/-- R176, R177, R184, R186: READ_STATUS and READ_RECORD change nothing; a part beyond the last gives BAD_INDEX, an empty
queue EMPTY. (The digest NONE is sent as FF hex in READ_STATUS, log entry 37.) -/
def Sys2Proof.Machine.ReadStatusAndRecord : Prop :=
  (∀ (part : Byte) (w : Window) (s : State),
    let u := settle s
    let done (status : Status) (fs : List Field) : Prop := exec (.readStatus w) s = .next (answered w status fs u)
    Addressed 18 [part] w u →
    (1 < part.toNat → done .badIndex []) ∧
    (part = 0#8 → done .ok
      [fNat 4 u.line.count, fNat 2 u.line.lastLine, fNat 1 u.line.alignment.code, fOpt 1 u.line.heldN,
        fNat 1 u.line.misses, fFlag u.line.swapPending, fFlag u.reports.swapPending, fNat 1 u.wallState.code,
        fFlag u.pins.panel, fNat 1 u.mgmt.address, fNat 1 u.mgmt.resetCause.code, fNat 1 u.records.queue.length]) ∧
    (part = 1#8 → done .ok
      ([fOpt 1 (u.digest.map NoticeKind.priority), fNat 2 u.pendingNotices, fNat 2 u.mgmt.config.mask.toNat] ++
        [0, 1, 2, 3, 4, 5, 6, 7].map (fun c => fNat 1 (u.chan c).state.code) ++
        [fNat 1 u.pumpA.state.code, fChan u.pumpA.state.holder, fNat 1 u.pumpB.state.code, fChan u.pumpB.state.holder]))) ∧
  ∀ (k : Byte) (w : Window) (s : State),
    let u := settle s
    let done (status : Status) (fs : List Field) : Prop := exec (.readRecord w) s = .next (answered w status fs u)
    Addressed 14 [k] w u →
    (u.records.queue = [] → done .empty []) ∧
    ∀ r rest, u.records.queue = r :: rest →
      (k = 0#8 → done .ok (r.partHeader 0 ++ r.part0)) ∧
      (∀ h, k ≠ 0#8 → r.holds[k.toNat - 1]? = some h → done .ok (r.partHeader k.toNat ++ h.fields)) ∧
      (1 + r.holds.length ≤ k.toNat → done .badIndex [])

/-- R170, R175 to R177, R184: the reading requests. -/
def Obligations.ReadRequestsReturnState : Prop :=
  ReadChannelAndPump ∧ ReadStatusAndRecord

/-- R20, R177, R185, R186: TAKE_RECORD removes the oldest record and is answered with its channel, tag and start count.
With a channel FILING, the place goes to the head of the filing list, whose record is pushed; that channel starts its
pending program or goes IDLE. (Next segment is kept at the start, log entry 27.) -/
def Obligations.TakeRecordFreesPlace : Prop :=
  ∀ (w : Window) (s : State),
    let u := settle s
    Addressed 15 [] w u →
    (u.records.queue = [] → exec (.takeRecord w) s = .next (answered w .empty [] u)) ∧
    ∀ r rest, u.records.queue = r :: rest →
      let done (t : State) : Prop := exec (.takeRecord w) s = .next
        (answered w .ok [fNat 1 r.channel.val, fNat 2 r.tag, fNat 4 r.startCount] t)
      (u.records.filing = [] → done { u with records := { queue := rest, filing := [] } }) ∧
      ∀ c waiting x, u.records.filing = c :: waiting → (u.chan c).filed = some x →
        let pushed := { u with records := { queue := rest ++ [x], filing := waiting } }
        ((u.chan c).pendingProgram = none → done (pushed.setChan c { u.chan c with
          state := .idle, filed := none, freeze := FreezeSet.empty
          jack := { (u.chan c).jack with integral := 0, overloads := 0 } })) ∧
        ∀ i h, (u.chan c).pendingProgram = some i → u.store.header i = some h →
          done (pushed.setChan c { Started i h.tag c u with pendingProgram := none })

/-! ### Requests: wall, notices, reset -/

/-- R115, R116, R120: SET_BASELINE: BAD_INDEX, IN_USE while the latch is set, NO_DATA without an available input. It
takes the input's value as the baseline; an enabled point is then classified at displacement 0, with its state before
as it stood, and a disabled one stays NORMAL. -/
def Sys2Proof.Machine.SetBaselineTakesValue : Prop :=
  ∀ (b : Byte) (w : Window) (s : State),
    let u := settle s
    Addressed 16 [b] w u →
    (15 < b.toNat → exec (.setBaseline w) s = .next (answered w .badIndex [] u)) ∧
    ∀ p : Point, p.val = b.toNat →
      let x := u.wall p
      (x.latch = true → exec (.setBaseline w) s = .next (answered w .inUse [] u)) ∧
      (x.latch = false → u.availableValue (.wallMove p) = none →
        exec (.setBaseline w) s = .next (answered w .noData [] u)) ∧
      ∀ v, x.latch = false → u.availableValue (.wallMove p) = some v →
        let k := { x.config with baseline := v }
        (x.config.enable = false →
          exec (.setBaseline w) s = .next (answered w .ok [fInt 2 v] (u.setWall p { x with config := k }))) ∧
        (x.config.enable = true → 0 < k.stop →
          exec (.setBaseline w) s = .next (answered w .ok [fInt 2 v] (u.setWall p
            { x with
              config := k
              state := if k.warn = 0 ∨ ((x.state = .warn ∨ x.state = .stale) ∧ k.warn ≤ k.hysteresis) then .warn
                else .normal })))

/-- R121, R125: CLEAR_WALL_STOP: BAD_INDEX, WRONG_STATE with the latch clear, NO_DATA without an available input,
WRONG_STATE while the displacement is not below stop threshold − hysteresis. It clears the latch and sets WARN or
NORMAL; no channel loses a cause by it. -/
def Sys2Proof.Machine.ClearWallStopComesDown : Prop :=
  ∀ (b : Byte) (w : Window) (s : State),
    let u := settle s
    Addressed 17 [b] w u →
    (15 < b.toNat → exec (.clearWallStop w) s = .next (answered w .badIndex [] u)) ∧
    ∀ p : Point, p.val = b.toNat →
      let x := u.wall p
      (x.latch = false → exec (.clearWallStop w) s = .next (answered w .wrongState [] u)) ∧
      (x.latch = true → u.availableValue (.wallMove p) = none →
        exec (.clearWallStop w) s = .next (answered w .noData [] u)) ∧
      ∀ v, x.latch = true → u.availableValue (.wallMove p) = some v →
        let d := (v - x.config.baseline).natAbs
        (x.config.stop ≤ d + x.config.hysteresis →
          exec (.clearWallStop w) s = .next (answered w .wrongState [] u)) ∧
        (d + x.config.hysteresis < x.config.stop →
          (x.config.warn ≤ d + x.config.hysteresis → exec (.clearWallStop w) s = .next
            (answered w .ok [fNat 1 1] (u.setWall p { x with state := .warn, latch := false }))) ∧
          (d + x.config.hysteresis < x.config.warn → exec (.clearWallStop w) s = .next
            (answered w .ok [fNat 1 0] (u.setWall p { x with state := .normal, latch := false }))))

/-- R115, R116, R120, R121: the two requests on a wall point. -/
def Obligations.BaselineAndClearWallStop : Prop :=
  SetBaselineTakesValue ∧ ClearWallStopComesDown

/-- R178, R180, R188: CLEAR_NOTICES clears the named latched kinds and answers with the pending set after it (a mask
with a bit beyond the ten kinds is refused, log entry 18). RESET_PART is answered OK and sets reset-pending. -/
def Sys2Proof.Machine.ClearNoticesAndResetPart : Prop :=
  (∀ (hi lo : Byte) (w : Window) (s : State),
    let u := settle s
    let named := 256 * hi.toNat + lo.toNat
    Addressed 19 [hi, lo] w u →
    (1024 ≤ named → exec (.clearNotices w) s = .next (answered w .badValue [] u)) ∧
    (named < 1024 →
      let l := u.mgmt.latched
      let t := { u with mgmt := { u.mgmt with latched :=
        { lineLost := l.lineLost && !named.testBit 1, channelFault := l.channelFault && !named.testBit 2
          sampleStale := l.sampleStale && !named.testBit 6, pumpTenure := l.pumpTenure && !named.testBit 7
          mgmtGarbled := l.mgmtGarbled && !named.testBit 8, reset := l.reset && !named.testBit 9 } } }
      exec (.clearNotices w) s = .next (answered w .ok [fNat 2 t.pendingNotices] t))) ∧
  ∀ (w : Window) (s : State), Addressed 20 [] w (settle s) →
    exec (.resetPart w) s = .next (answered w .ok []
      { settle s with mgmt := { (settle s).mgmt with resetPending := true } })

/-- R161, R173, R178, R180, R188, R193: the requests that set or clear flags of the part itself. -/
def Obligations.SwapNoticeAndResetRequests : Prop :=
  SwapBanksSetsFlags ∧ ClearNoticesAndResetPart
========
=== Assignment ===
Within the records above, count each line holding "Addressed". Write down only the number.

=== Answer to this problem ===
7